• _Exercise aim_: Among the lines below, list those containing the string "kind".

• _Source material_:
________________________________________
-- ==== Sys2Proof/Machine/Ops.lean ====
section
/-! DEFINITION. The named operations over memory, registers, stack, display, keypad and status, fetch, and taking an
exception. -/

namespace Sys2Proof.Machine

/-! ## Memory as data -/

/-- The byte at an address: the listed one, else the reset contents. -/
def Memory.get : Memory → Nat → Byte
  | [], a => resetByte a
  | (b, v) :: rest, a => if a = b then v else Memory.get rest a

/-- Forget the listed byte of an address, if there is one. -/
def Memory.erase (m : Memory) (a : Nat) : Memory := m.filter fun c => c.1 != a

/-- Put a cell before the first one with a higher address. -/
def Memory.insert : Memory → Nat → Byte → Memory
  | [], a, v => [(a, v)]
  | (b, u) :: rest, a, v => if a < b then (a, v) :: (b, u) :: rest else (b, u) :: Memory.insert rest a v

/-- Set the byte at an address; the reset contents are never listed. -/
def Memory.put (m : Memory) (a : Nat) (v : Byte) : Memory :=
  if v = resetByte a then m.erase a else (m.erase a).insert a v

/-- The canonical form: addresses strictly rising and inside MEM, and no byte listed that is the reset contents. -/
abbrev Memory.wf (m : Memory) : Prop :=
  m.Pairwise (fun c d => c.1 < d.1) ∧ ∀ c ∈ m, c.1 ≤ Config.lastAddr ∧ c.2 ≠ resetByte c.1

/-! ## Memory of the machine -/

/-- The byte at an address of MEM, for an address already checked. -/
def State.readByte (s : State) (a : Nat) : Byte := s.mem.get a

/-- Set the byte at an address of MEM, for an address already checked. -/
def State.writeByte (s : State) (a : Nat) (v : Byte) : State := { s with mem := s.mem.put a v }

/-- `MemRead(addr, 1)`: none stands for `raise OutOfBounds` (`00_scope.md` R12). -/
def State.memRead (s : State) (a : Nat) : Option Byte :=
  if a ≤ Config.lastAddr then some (s.readByte a) else none

/-- Store bytes at ascending addresses, the first at `a`; for a range already checked. -/
def State.storeBytes (s : State) (a : Nat) : List Byte → State
  | [] => s
  | b :: bs => (s.writeByte a b).storeBytes (a + 1) bs

/-- Instruction fetch: big-endian, at PC and PC + 1 without wrap-around; none stands for `raise OutOfBounds`
(`20_memory.md` R50). -/
def State.fetch (s : State) : Option Word :=
  match s.memRead s.pc.toNat with
  | none => none
  | some hi =>
    match s.memRead (s.pc.toNat + 1) with
    | none => none
    | some lo => some (wordOfBytes hi lo)

/-! ## Registers -/

/-- `V[x]` (`00_scope.md` R11). -/
def State.reg (s : State) (x : Reg) : Byte := s.v[x]

/-- `V[x] <- b`. No register is hard-wired or read-only (`10_state.md` R20, R21). -/
def State.setReg (s : State) (x : Reg) (b : Byte) : State := { s with v := s.v.set x b }

/-- `I <- a`. -/
def State.setI (s : State) (a : Word) : State := { s with i := a }

/-- `DT <- b`. -/
def State.setDt (s : State) (b : Byte) : State := { s with dt := b }

/-- `ST <- b`. -/
def State.setSt (s : State) (b : Byte) : State := { s with st := b }

/-- `PC <- a`. -/
def State.setPc (s : State) (a : Word) : State := { s with pc := a }

/-- `PC <- pc + 2`, one instruction width (`10_state.md` R24). PC is 16 bits; a fetched instruction has pc at most 0xFFE,
so the sum never wraps (R25). -/
def State.advance (s : State) : State := s.setPc (s.pc + 2)

/-- A skip: `PC <- pc + 4` when the condition holds, else `PC <- pc + 2` (`10_state.md` R24). -/
def State.skipIf (s : State) (c : Bool) : State := s.setPc (s.pc + if c then 4 else 2)

/-! ## Call stack (`10_state.md` R30) -/

/-- `STACK[SP] <- a; SP <- SP + 1`; none when all 16 entries are in use. -/
def State.push (s : State) (a : Word) : Option State :=
  if h : s.sp.val < 16 then
    some { s with stack := s.stack.set s.sp.val a h, sp := ⟨s.sp.val + 1, by omega⟩ }
  else none

/-- `SP <- SP - 1`, and the entry just popped; none when the stack is empty. The entry keeps its value. -/
def State.pop (s : State) : Option (Word × State) :=
  if h : 0 < s.sp.val then
    some (s.stack[s.sp.val - 1], { s with sp := ⟨s.sp.val - 1, by omega⟩ })
  else none

/-! ## Display -/

/-- `FB[row][col]`. -/
def Display.pixel (fb : Display) (row : Fin 32) (col : Fin 64) : Bool := fb[row][col]

/-- `FB[row][col] <- FB[row][col] ^ 1`. -/
def Display.flip (fb : Display) (row : Fin 32) (col : Fin 64) : Display :=
  fb.set row (fb[row].set col (!fb[row][col]))

/-- The display with every pixel 0. -/
def Display.clear : Display := Vector.replicate 32 (Vector.replicate 64 false)

/-- `FB[row][col]` of the machine. -/
def State.pixel (s : State) (row : Fin 32) (col : Fin 64) : Bool := s.fb.pixel row col

/-- Replace the display buffer. -/
def State.setFb (s : State) (fb : Display) : State := { s with fb := fb }

/-! ## Keypad and key wait -/

/-- `KEY[k]`. -/
def State.keyDown (s : State) (k : Key) : Bool := s.key[k]

/-- `KEY[k] <- b`. -/
def State.setKey (s : State) (k : Key) (b : Bool) : State := { s with key := s.key.set k b }

/-- `WAITREG <- x; STATUS <- AwaitingKey` (`44_keywait_random.md` R150). -/
def State.beginWait (s : State) (x : Reg) : State := { s with waitReg := x, status := .awaitingKey }

/-- `STATUS <- Running`, when a key press ends the wait (`44_keywait_random.md` R151). -/
def State.endWait (s : State) : State := { s with status := .running }

/-! ## Random source -/

/-- The byte the next draw gives: a free value (`44_keywait_random.md` R152). -/
def State.nextDraw (s : State) : Byte := Config.rndByte s.config.randomSeed s.draws

/-- The random source after one draw. -/
def State.countDraw (s : State) : State := { s with draws := s.draws + 1 }

/-! ## Load port -/

/-- The load port closes at the first `step` and at a load (`00_scope.md` R8). -/
def State.closeLoad (s : State) : State := { s with loadOpen := false }

/-! ## Taking an exception -/

/-- `raise E`: the record gets the kind, PC and the word; STATUS becomes Halted; nothing else changes
(`60_exceptions.md` R213). Nothing returns from it: only a `reset` leaves Halted (`60_exceptions.md` R217), so the return
that stands beside it is `State.resetWith`. -/
def State.raise (s : State) (kind : FaultKind) (word : Option Word) : State :=
  { s with status := .halted, fault := some ⟨kind, s.pc, word⟩ }

/-- An error of the instruction `i` at PC. Its word is the word fetched there, because the words of an instruction and
the instruction determine each other (log entry 8). -/
def State.raiseAt (s : State) (kind : FaultKind) (i : Instr) : State := s.raise kind (some (encode i))

end Sys2Proof.Machine
end

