-- ==== Sys2Proof/Machine/Control.lean ====
section
/-! DEFINITION. Jumps, calls and returns (`42_control_transfer.md`). -/

namespace Sys2Proof.Machine

/-- `JP nnn` (`42_control_transfer.md` R130). -/
def execJp (nnn : Word) (s : State) : Result := .next (s.setPc nnn)

/-- `JP V0, nnn`: V0 always, no mask (`42_control_transfer.md` R131). -/
def execJpV0 (nnn : Word) (s : State) : Result := .next (s.setPc (nnn + (s.reg 0).setWidth 16))

/-- `CALL nnn` (`42_control_transfer.md` R132). -/
def execCall (nnn : Word) (s : State) : Result :=
  match s.push (s.pc + 2) with
  | some t => .next (t.setPc nnn)
  | none => .next (s.raiseAt .stackOverflow (.call nnn))

/-- `RET` (`42_control_transfer.md` R133). -/
def execRet (s : State) : Result :=
  match s.pop with
  | some (a, t) => .next (t.setPc a)
  | none => .next (s.raiseAt .stackUnderflow .ret)

end Sys2Proof.Machine
end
________________________________________
• _Answer for the task_:
/-- `raise E`: the record gets the kind, PC and the word; STATUS becomes Halted; nothing else changes
def State.raise (s : State) (kind : FaultKind) (word : Option Word) : State :=
  { s with status := .halted, fault := some ⟨kind, s.pc, word⟩ }
def State.raiseAt (s : State) (kind : FaultKind) (i : Instr) : State := s.raise kind (some (encode i))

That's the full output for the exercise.